Картины на стенах, особенно же скульптурные безделушки, она называла "attrapes poussiere" и вовсе не дорожила ими. Были случаи, когда она и очень ценные вещи раздаривала - больше из желания просто от них "ненужных и лишних" избавиться. Из истории искусства она знала то, что всякому воспитанному человеку надлежить знать - имена знаменитых мастеров были ей знакомы, но она не была способна любоваться произведениями их, а картины таких художников, как Рембрандт или Делакруа, она должна была просто ненавидеть за то только, что они так "неряшливо написаны".
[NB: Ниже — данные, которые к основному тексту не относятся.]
-- ==== Sys2Proof/Machine/Quarry.lean ====
section
/-! DEFINITION. Quarry, the tier controller: tensors and handles, moves, schedules, weight intake, SWAP, digest scrub
(R247 to R275). -/

namespace Sys2Proof.Machine

/-! The tier-controller descriptor (R251). -/

/-- A class 0x6 descriptor. -/
structure Qrr where
  op     : Nat
  handle : Nat
  arg0   : Nat
  arg1   : Nat
  arg2   : Nat
  tier   : Nat
  ro     : Bool
  nandOk : Bool
  result : Nat
deriving DecidableEq, Repr

/-- Read the operand area. -/
def Qrr.of (d : BitVec 1024) : Qrr where
  op := dOp d
  handle := dfield d 0x50 8
  arg0 := dfield d 0x58 8
  arg1 := dfield d 0x60 8
  arg2 := dfield d 0x68 8
  tier := bits (dfield d 0x70 8) 1 0
  ro := bit (dfield d 0x70 8) 2
  nandOk := bit (dfield d 0x70 8) 3
  result := dfield d 0x78 8

/-- Conditions of R252, each at the field it names; HANDLE and ARG0 to ARG2 are the arguments. -/
def qcOwnBad (d : BitVec 1024) : List (Bool × Nat) :=
  let q := Qrr.of d
  let ctl := dfield d 0x70 8
  let create := decide (q.op = 1)
  let unusedFrom (k : Nat) : List (Bool × Nat) :=
    [(q.handle, 0x50), (q.arg0, 0x58), (q.arg1, 0x60), (q.arg2, 0x68)].drop k |>.map fun a => (decide (a.1 ≠ 0), a.2)
  let unused :=
    if q.op = 1 then [(decide (q.handle ≠ 0), 0x50)] else if q.op = 4 then [] else if q.op = 6 then unusedFrom 2 else unusedFrom 1
  unused ++
  [(create && (decide (q.arg2 < 64) || decide (2 ^ 38 < q.arg2) || decide (q.arg2 % 64 ≠ 0)), 0x68),
   (create && decide (q.arg0 ≠ noOffset) && decide (q.arg0 % 0x10000 ≠ 0), 0x58),
   (create && decide (q.arg1 ≠ noOffset) && decide (q.arg1 % 0x10000 ≠ 0), 0x60),
   (create && decide (q.arg1 ≠ noOffset) && decide (bedSize < q.arg1 + q.arg2), 0x60),
   (create && decide (q.arg0 = noOffset) && decide (q.arg1 = noOffset), 0x58),
   ((decide (q.op = 2) || decide (q.op = 4)) && decide (q.tier = 0), 0x70)]
    ++ rsv ctl 0x70 [(63, 4)]

/-- Check a handle for a tenant (R248): its index, or the status. -/
def State.resolve (s : State) (t h : Nat) : Except Nat Nat :=
  let i := bits h 17 0
  let x := s.tensor i
  if gaChip h ≠ s.chip ∨ gaSpace h ≠ spNand ∨ bits h 31 18 ≠ 0 ∨ !x.used ∨ bits h 47 32 ≠ x.gen.toNat then .error stTranslation
  else if x.tenant ≠ t then .error stProtection
  else .ok i

/-- End with the status of a handle that does not check, DETAIL holding the handle; act on its index otherwise. -/
def Work.withTensor (w : Work) (h : Nat) (act : Work → Nat → Work) : Work :=
  if w.dead then w
  else
    match w.s.resolve w.t h with
    | .error c => w.fail c h
    | .ok i => act w i

/-- Tensor indices a class 0x6 descriptor names. -/
def Qrr.names (q : Qrr) : List Nat :=
  if q.op = 1 then [] else if q.op = 6 then [bits q.handle 17 0, bits q.arg0 17 0] else [bits q.handle 17 0]

/-- Whether a tensor is pinned by a SCAN descriptor (R221), moving, or held by an intake. -/
def State.pinned (s : State) (i : Nat) : Bool := s.flights.any fun f => decide (f.pin = some i)
def State.inMove (s : State) (i : Nat) : Bool := s.moves.any fun m => decide (m.idx = i)
def State.inBuild (s : State) (i : Nat) : Bool := s.builds.any fun b => decide (b.idx = i)

/-- The tensor a SCAN descriptor's handle names while its resolution waits (R219). -/
def Flight.asks (f : Flight) : Option Nat :=
  if f.phase = .waitMove ∧ f.pin.isNone then f.inRec.head?.map fun r => bits (leNat r.2) 17 0 else none

/-- Whether an operation on one of some tensors, received before the one numbered `id`, has not ended (R253): a class 0x6
descriptor (`started` counts those that have started), a handle resolution, or a scheduled move. -/
def State.ahead (s : State) (id : Nat) (idxs : List Nat) (started : Bool) : Bool :=
  (s.flights.any fun g => decide (g.id < id) && decide (g.phase ≠ .ran)
    && ((decide (g.cls = .qc) && (started || decide (g.phase = .dispatched)) && (Qrr.of g.desc).names.any idxs.contains)
      || g.asks.any idxs.contains))
    || s.schedQ.any fun w => decide (w.id < id) && idxs.contains (bits w.h 17 0)

/-- Whether Quarry may start a descriptor (R253): a place among 32, and its turn on the tensors it names. SWAP does not wait
for a move or an intake, since R272 gives it a status for them. -/
def State.quarryTurn (s : State) (f : Flight) : Bool :=
  let q := Qrr.of f.desc
  let swap := decide (q.op = 6)
  decide ((s.flights.filter fun g => decide (g.cls = .qc) && decide (g.phase = .running)).length < 32)
    && !s.ahead f.id q.names (!swap)
    && (swap || !q.names.any fun i => s.inMove i || s.inBuild i)

/-- Run a class 0x6 operation that ends at once. -/
def State.quarry (s : State) (id op : Nat) (body : Flight → Work → Work) : State :=
  s.runFlight id 6 op s.quarryTurn body

/-- Start a class 0x6 operation that may go on: `act` gives the state and the condition that ends it, if one does. -/
def State.quarryStart (s : State) (id op : Nat) (ready : Flight → Bool)
    (act : Flight → State → State × Option (Nat × Nat)) : State :=
  s.onFlight id fun f s =>
    if f.phase = .dispatched ∧ dClass f.desc = 6 ∧ dOp f.desc = op ∧ s.quarryTurn f = true ∧ ready f = true then
      match act f s with
      | (s, some (c, d)) => s.putFlight { f.endWith c d with issued := true }
      | (s, none) => s.putFlight { f with phase := .running, issued := true }
    else s

/-- Write a result where RESULT is not zero. -/
def Work.result (w : Work) (q : Qrr) (bs : Bytes) : Work := if q.result = 0 then w else w.write q.result bs

/-! Records. -/

/-- FLAGS of a tensor record (Table 10.2). -/
def State.tensorFlags (s : State) (i : Nat) : Nat :=
  let x := s.tensor i
  x.home + place (flag x.ro) 2 + place (flag x.digested) 3 + place (flag x.poisoned) 4 + place (flag x.moving) 5
    + place (flag x.nandOk) 6 + place (flag (s.pinned i)) 7 + place x.tenant 8

/-- The 32 bytes of a digest, the first at the lowest address. -/
def digestBytes (d : BitVec 256) : Bytes := leBytes 32 d.toNat

/-- The 128 bytes of a tensor record. -/
def State.tensorRecord (s : State) (i : Nat) : Bytes :=
  let x := s.tensor i
  leBytes 8 (s.handle i) ++ leBytes 8 x.bytes ++ leBytes 8 x.hbmOff.toNat ++ leBytes 8 x.bedOff.toNat
    ++ leBytes 4 (s.tensorFlags i) ++ leBytes 4 x.moves.toNat ++ leBytes 8 x.scrubbed ++ List.replicate 16 0
    ++ (if x.digested then digestBytes x.digest else List.replicate 32 0) ++ List.replicate 32 0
Да и к музыке у этой правнучки исключительно даровитого композитора не было настоящего художественного отношения. У нее был несколько слабый слух, она знала всего одну пьеску наизусть (ту самую, которую она когда-то выучила для выпускного экзамена в Смольном институте), а когда она разбирала по нотам, ей с трудом давался счет и особенно ритм. В опере, в которой она бывала почти каждую неделю, она больше дивилась фиоритурам и колоратурам, нежели настоящим музыкальным достоинствам; наконец, в игре на рояле она ценила только беглость пальцев и не входила в обсуждение того, как вообще следует понять то или другое произведение.
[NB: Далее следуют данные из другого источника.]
-- ==== Sys2Proof/Machine/Package.lean ====
section
/-! DEFINITION. The package's pins: the fundamental reset and start-up (R315, R361, R457, R458), supplies and clocks out
of range (R451, R455), the PCI Express link (R350, R361), SMBus (R460) and the JTAG port (R461). -/

namespace Sys2Proof.Machine

/-! Reset. -/

/-- PERST_N_RELEASE: the Plinth is scanned, SMBus answers again, and the 50 µs filter runs where no coolant flows. -/
def execPerstNRelease (s : State) : Out := atPins s fun s =>
  if s.pins.perstN then s
  else
    { s with pins := { s.pins with perstN := true, smbReleased := false }
             pw := { s.pw with coolArmed := !s.pins.coolFlowOk } }.plScan

/-- Every state that PERST_N clears is as at reset; what stays is the Plinth's array with its counters and markers, the wear of
the NAND tier (R299), the pins driven from outside, the boundary-scan port, and the queue of commands. -/
def State.inReset (s : State) : State :=
  let ops := [s.plBank0, s.plBank1].flatMap fun k => k.op.toList ++ k.held.toList
  let s := ops.foldl State.plTorn s
  { State.reset with
    pending := s.pending
    free := s.free
    nextKey := s.nextKey
    pins := { s.pins with perstN := false, thermTrip := false, smbReleased := true }
    jtag := s.jtag
    plArray := s.plArray
    plEc := s.plEc
    plMark := s.plMark
    nandSb := s.nandSb.map Superblock.lost }

/-- PERST_N_ASSERT: all activity stops and THERM_TRIP_N is released; undefined behaviour ends (R451, R455, R457). -/
def execPerstNAssert (s : State) : Out := .next (if s.pins.perstN then s.inReset else s)

/-! What leaves the behaviour undefined. -/

/-- RAIL_OUT_OF_RANGE (R455). -/
def execRailOutOfRange (s : State) : Out := atPins s fun s => if s.pins.perstN then { s with undef := true } else s

/-- REFCLK_PCIE_LOSS (R451). -/
def execRefclkPcieLoss (s : State) : Out := atPins s fun s => if s.pins.perstN then { s with undef := true } else s

/-! PCI Express and SMBus. -/

/-- The link modes of Table 14.1: the rate in tenths of a GT/s, and the lanes. -/
def linkModeOk (gts lanes : Nat) : Bool := [640, 320, 160, 80, 50, 25].contains gts && [16, 8, 4, 1].contains lanes

/-- PCIE_LINK_UP: training ends in a supported mode. -/
def execPcieLinkUp (gts lanes : Nat) (s : State) : Out := live s fun s =>
  if linkModeOk gts lanes ∧ !s.pcie.linkUp then
    { s with pcie := { s.pcie with linkUp := true, gts := gts, lanes := lanes } }
  else s

/-- CONFIG_SPACE_READY (R361). -/
def execConfigSpaceReady (s : State) : Out := live s fun s => { s with pcie := { s.pcie with cfgReady := true } }

/-- SMBUS_CLOCK_LOW_TIMEOUT: the XW-7 releases the bus (R460). -/
def execSmbusClockLowTimeout (s : State) : Out := live s fun s => { s with pins := { s.pins with smbReleased := true } }

/-! JTAG. -/

/-- IEEE 1149.1 codes of R461. -/
def irExtest : BitVec 4 := 0
def irIdcode : BitVec 4 := 1
def irSample : BitVec 4 := 2
def irBypass : BitVec 4 := 15

/-- JTAG_TAP_RESET: IDCODE is selected and the pins are the core's again; the unlock level stays. -/
def execJtagTapReset (s : State) : Out := atPins s fun s =>
  { s with jtag := { s.jtag with ir := irIdcode, driven := false } }

/-- JTAG_IDCODE. -/
def execJtagIdcode (s : State) : Out := atPins s fun s =>
  { s with jtag := { s.jtag with ir := irIdcode, tdo := 0x1C007A69, driven := false } }

/-- JTAG_BYPASS: BYPASS, and every unassigned code while the port is locked, selects the bypass register, which captures 0 and
delays TDI by one bit. What another code does once the port is unlocked is not described. -/
def execJtagBypass (ir : BitVec 4) (tdi : Bool) (s : State) : Out := atPins s fun s =>
  if ir = irExtest ∨ ir = irIdcode ∨ ir = irSample then s
  else if ir = irBypass ∨ s.field QN_STATUS 1 0 = 0 then
    { s with jtag := { s.jtag with ir := ir, tdo := BitVec.ofNat 32 (place (flag tdi) 1), driven := false } }
  else { s.tick with jtag := { s.jtag with ir := ir, tdo := BitVec.ofNat 32 (Config.freeNat s.free), driven := false } }

/-- What the 11 boundary-scan cells capture, PERST_N nearest TDI in bit 10 and TEST_EN nearest TDO in bit 0. The SMBus pins and
the sense of the enables are not part of the model and stay free. -/
def State.scanCells (s : State) : Nat :=
  place (flag s.pins.perstN) 10 + place (flag s.pins.coolFlowOk) 9 + place (flag (!s.pins.thermTrip)) 8
    + ((List.range 7).map fun i => place (flag (Config.freeBit s.free i)) (i + 1)).foldl (· + ·) 0

/-- Load an instruction of the boundary-scan register, sample it, and shift the next cells in. -/
def State.scanThrough (s : State) (ir : BitVec 4) (tdi : BitVec 11) (driven : Bool) : State :=
  { s.tick with jtag := { ir := ir, bsr := tdi, tdo := BitVec.ofNat 32 s.scanCells, driven := driven } }

/-- JTAG_SAMPLE_PRELOAD. -/
def execJtagSamplePreload (tdi : BitVec 11) (s : State) : Out := atPins s fun s => s.scanThrough irSample tdi false

/-- JTAG_EXTEST: the cells drive the pins. -/
def execJtagExtest (tdi : BitVec 11) (s : State) : Out := atPins s fun s => s.scanThrough irExtest tdi true

end Sys2Proof.Machine
end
При всей мамочкиной природной "прозаичности" всё же никак нельзя сказать, чтобы в целом ее облик был лишен поэтичности, и еще менее, чтобы она страдала какой-то сухостью души. Напротив, она была настоящей музой моего отца и всего нашего дома. Одна ее манера думать и излагать свои мысли, ее чуткая правдивость, ее глубокое понимание других (понять - простить, была одной из ее постоянных поговорок), ее терпимость, ее беспредельная доброта, заставлявшая ее всегда и во всем жертвовать собой и совершенно отрешаться от каких бы то ни было личных утех, всё это вместе производило то, что она как-то вся светилась изнутри. Она представляла собой удивительно цельную и на редкость выдержанную человеческую личность. Иногда мне казалось, что ее печалит ее собственная неспособность разделять художественные эмоции окружающих, тогда как "излияния художественных чувств" были в нашем доме чем-то обыденным. Мне становилось жаль ее, когда она признавалась, что "ничего не видит там, где я видел чуть ли не отверстые небеса". Однако, быть может, именно то, что она была "бездарна на художественные переживания" способствовало тому, что она была такой "чудесной женщиной". Будь в ней больше какого-либо эстетического начала - я убежден, это нарушило бы ее моральный облик.
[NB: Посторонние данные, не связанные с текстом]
-- ==== Sys2Proof/Machine/Balls.lean ====
section
/-! DEFINITION. The ball map of the package: which signal, rail or ground each of the 5,476 balls carries (R443, R445 to R449).
Rows and columns are numbered from 1, as the patterns of the spec number them. -/

namespace Sys2Proof.Machine

/-- The regions of Table 19.2. -/
inductive Region | m | t | e | b | l | p | c
  deriving DecidableEq, Repr

/-- The rails of Tables 19.4 and 19.5. -/
inductive Rail | vsrd | vsrh | vhbmq | vhbm | vnand | vnandq | vpp | vcore | vaon | vio
  deriving DecidableEq, Repr

/-- The single signals of region M (Table 19.4). -/
inductive MgmtPin
  | perstN | coolFlowOk | thermTripN | smbClk | smbDat | testEn | vcoreSnsP | vcoreSnsN | tck | tms | tdi | tdo | trstN
  deriving DecidableEq, Repr

/-- What a ball carries: `tx` tells the transmit from the receive pair, `pos` _P from _N. -/
inductive Ball
  | ground
  | unconnected
  | rail (r : Rail)
  | mgmt (p : MgmtPin)
  | fabric (port lane : Nat) (tx pos : Bool)
  | fabricClock (band : Nat) (pos : Bool)
  | pcie (lane : Nat) (tx pos : Bool)
  | pcieClock (pos : Bool)
  deriving DecidableEq, Repr

/-- The letters that name rows. -/
def rowLetters : List Char := "ABCDEFGHJKLMNPTUVWY".toList

/-- The name of row `r`: 19 single letters, then series of the same letters behind A, B and C. -/
def rowName (r : Nat) : List Char :=
  let letter (n : Nat) : List Char := (rowLetters.drop n).take 1
  if r ≤ 19 then letter (r - 1) else letter ((r - 1) / 19 - 1) ++ letter ((r - 1) % 19)

/-- The region of a ball (Table 19.2, R445). -/
def ballRegion (r c : Nat) : Region :=
  if r ≤ 4 then (if c ≤ 12 then .m else .t)
  else if 71 ≤ c then .e
  else if 71 ≤ r then .b
  else if c ≤ 4 then .l
  else if c ≤ 8 then .p
  else .c

/-- A ball of fabric band `k` on line `line` (0 the outermost) at position `pos` along the edge; the spans of its two ports
begin at 13 and 47, its reference clock stands at 37 and 38 of the transmit line (R446, Table 19.3). -/
def bandBall (k line pos : Nat) : Ball :=
  let lane (port b : Nat) : Ball :=
    let d := pos - b - 1
    if d % 4 = 0 then .fabric port (d / 4) (decide (line = 1)) true
    else if d % 4 = 1 then .fabric port (d / 4) (decide (line = 1)) false
    else .ground
  if line = 0 ∨ line = 2 then .ground
  else if 14 ≤ pos ∧ pos ≤ 28 then lane (2 * k) 13
  else if 48 ≤ pos ∧ pos ≤ 62 then lane (2 * k + 1) 47
  else if line = 1 ∧ pos = 37 then .fabricClock k true
  else if line = 1 ∧ pos = 38 then .fabricClock k false
  else .ground

/-- A ball of region P (R447). -/
def pcieBall (r c : Nat) : Ball :=
  if c = 6 ∧ r = 69 then .pcieClock true
  else if c = 6 ∧ r = 70 then .pcieClock false
  else if (c = 6 ∨ c = 8) ∧ 6 ≤ r ∧ (r - 6) / 4 < 16 then
    (if (r - 6) % 4 = 0 then .pcie ((r - 6) / 4) (decide (c = 6)) true
     else if (r - 6) % 4 = 1 then .pcie ((r - 6) / 4) (decide (c = 6)) false
     else .ground)
  else .ground

/-- A ball of region M (R448, Table 19.4). -/
def mgmtBall (r c : Nat) : Ball :=
  match r, c with
  | 2, 1 => .mgmt .perstN | 2, 3 => .mgmt .coolFlowOk | 2, 5 => .mgmt .thermTripN
  | 2, 7 => .mgmt .smbClk | 2, 9 => .mgmt .smbDat | 2, 11 => .mgmt .testEn
  | 3, 1 => .mgmt .vcoreSnsP | 3, 3 => .mgmt .vcoreSnsN
  | 3, 5 => .rail .vio | 3, 7 => .rail .vio | 3, 9 => .rail .vio | 3, 11 => .rail .vio
  | 4, 1 => .mgmt .tck | 4, 3 => .mgmt .tms | 4, 5 => .mgmt .tdi | 4, 7 => .mgmt .tdo | 4, 9 => .mgmt .trstN
  | 4, 11 => .unconnected
  | _, _ => .ground

/-- The rail of ring `d` of region C (Table 19.5). -/
def ringRail (d : Nat) : Rail :=
  if d = 0 then .vsrd else if d = 1 then .vsrh else if d = 2 then .vhbmq else if d ≤ 4 then .vhbm
  else if d = 5 then .vnand else if d = 6 then .vnandq else if d = 7 then .vpp else .vcore

/-- A ball of region C (R449). -/
def coreBall (r c : Nat) : Ball :=
  if (r + c) % 2 = 1 then .ground
  else if 36 ≤ r ∧ r ≤ 39 ∧ 38 ≤ c ∧ c ≤ 41 then .rail .vaon
  else .rail (ringRail (min (min (r - 5) (70 - r)) (min (c - 9) (70 - c))))

/-- What the ball at row `r` and column `c` carries. -/
def ballAt (r c : Nat) : Ball :=
  match ballRegion r c with
  | .m => mgmtBall r c
  | .t => bandBall 0 (r - 1) c
  | .e => bandBall 1 (74 - c) r
  | .b => bandBall 2 (74 - r) c
  | .l => bandBall 3 (c - 1) r
  | .p => pcieBall r c
  | .c => coreBall r c

/-- How many balls of the array carry what `p` admits. -/
def ballCount (p : Ball → Bool) : Nat :=
  (List.range 5476).countP fun n => p (ballAt (n / 74 + 1) (n % 74 + 1))

/-- How many balls of the array lie in a region. -/
def regionCount (g : Region) : Nat :=
  (List.range 5476).countP fun n => decide (ballRegion (n / 74 + 1) (n % 74 + 1) = g)

/-- A ball that carries a signal. -/
def Ball.isSignal : Ball → Bool
  | .mgmt _ => true
  | .fabric _ _ _ _ => true
  | .fabricClock _ _ => true
  | .pcie _ _ _ => true
  | .pcieClock _ => true
  | .ground => false
  | .unconnected => false
  | .rail _ => false

/-- A ball that carries a rail. -/
def Ball.isRail : Ball → Bool
  | .rail _ => true
  | .ground => false
  | .unconnected => false
  | .mgmt _ => false
  | .fabric _ _ _ _ => false
  | .fabricClock _ _ => false
  | .pcie _ _ _ => false
  | .pcieClock _ => false

end Sys2Proof.Machine
end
В ней маловерующей, не понимавшей фантазии, поэзии, религии и церкви, всё же светилась несомненная благодать Божия. Бездарная на искусства, она была одарена "гениальностью сердца"...
Здесь в моих мемуарах не место распространяться о художественной карьере моего отца. Она достойна целой отдельной книги и таковую затевал мой брат Леонтий, успевший даже изготовить клишэ для таблиц и иллюстраций к этой монографии (лишь революция помешала исполнить его намерение, сопряженное с большими расходами). Но в нескольких словах мне всё же нужно рассказать, кем был мой отец как художник и каково было его общественное положение. Мне эту задачу облегчает то, что, хотя я и застал отца уже на склоне лет, мне всё же казалось, благодаря его рассказам и его бесчисленным рисункам, точно я его знал и в те времена, когда он маленьким мальчиком посещал Петершуле и тогда, когда благодаря повелению его крестной матери, императрицы Марии Федоровны, он был зачислен учеником Академии художеств, где он и прошел курс архитектуры, блестяще окончив его с большой золотой медалью. Благодаря рассказам папы дальнейшие происшествия его жизни приобретали еще большую отчетливость и яркость. Четыре года по окончании Академии, он проводит в Москве, участвуя, под руководством знаменитого Константина Тона, в постройке грандиозного храма Спасителя, а в 1840 году он отправляется в заграничное путешествие, право и средства на которое давала золотая медаль, полученная еще в 1836 году.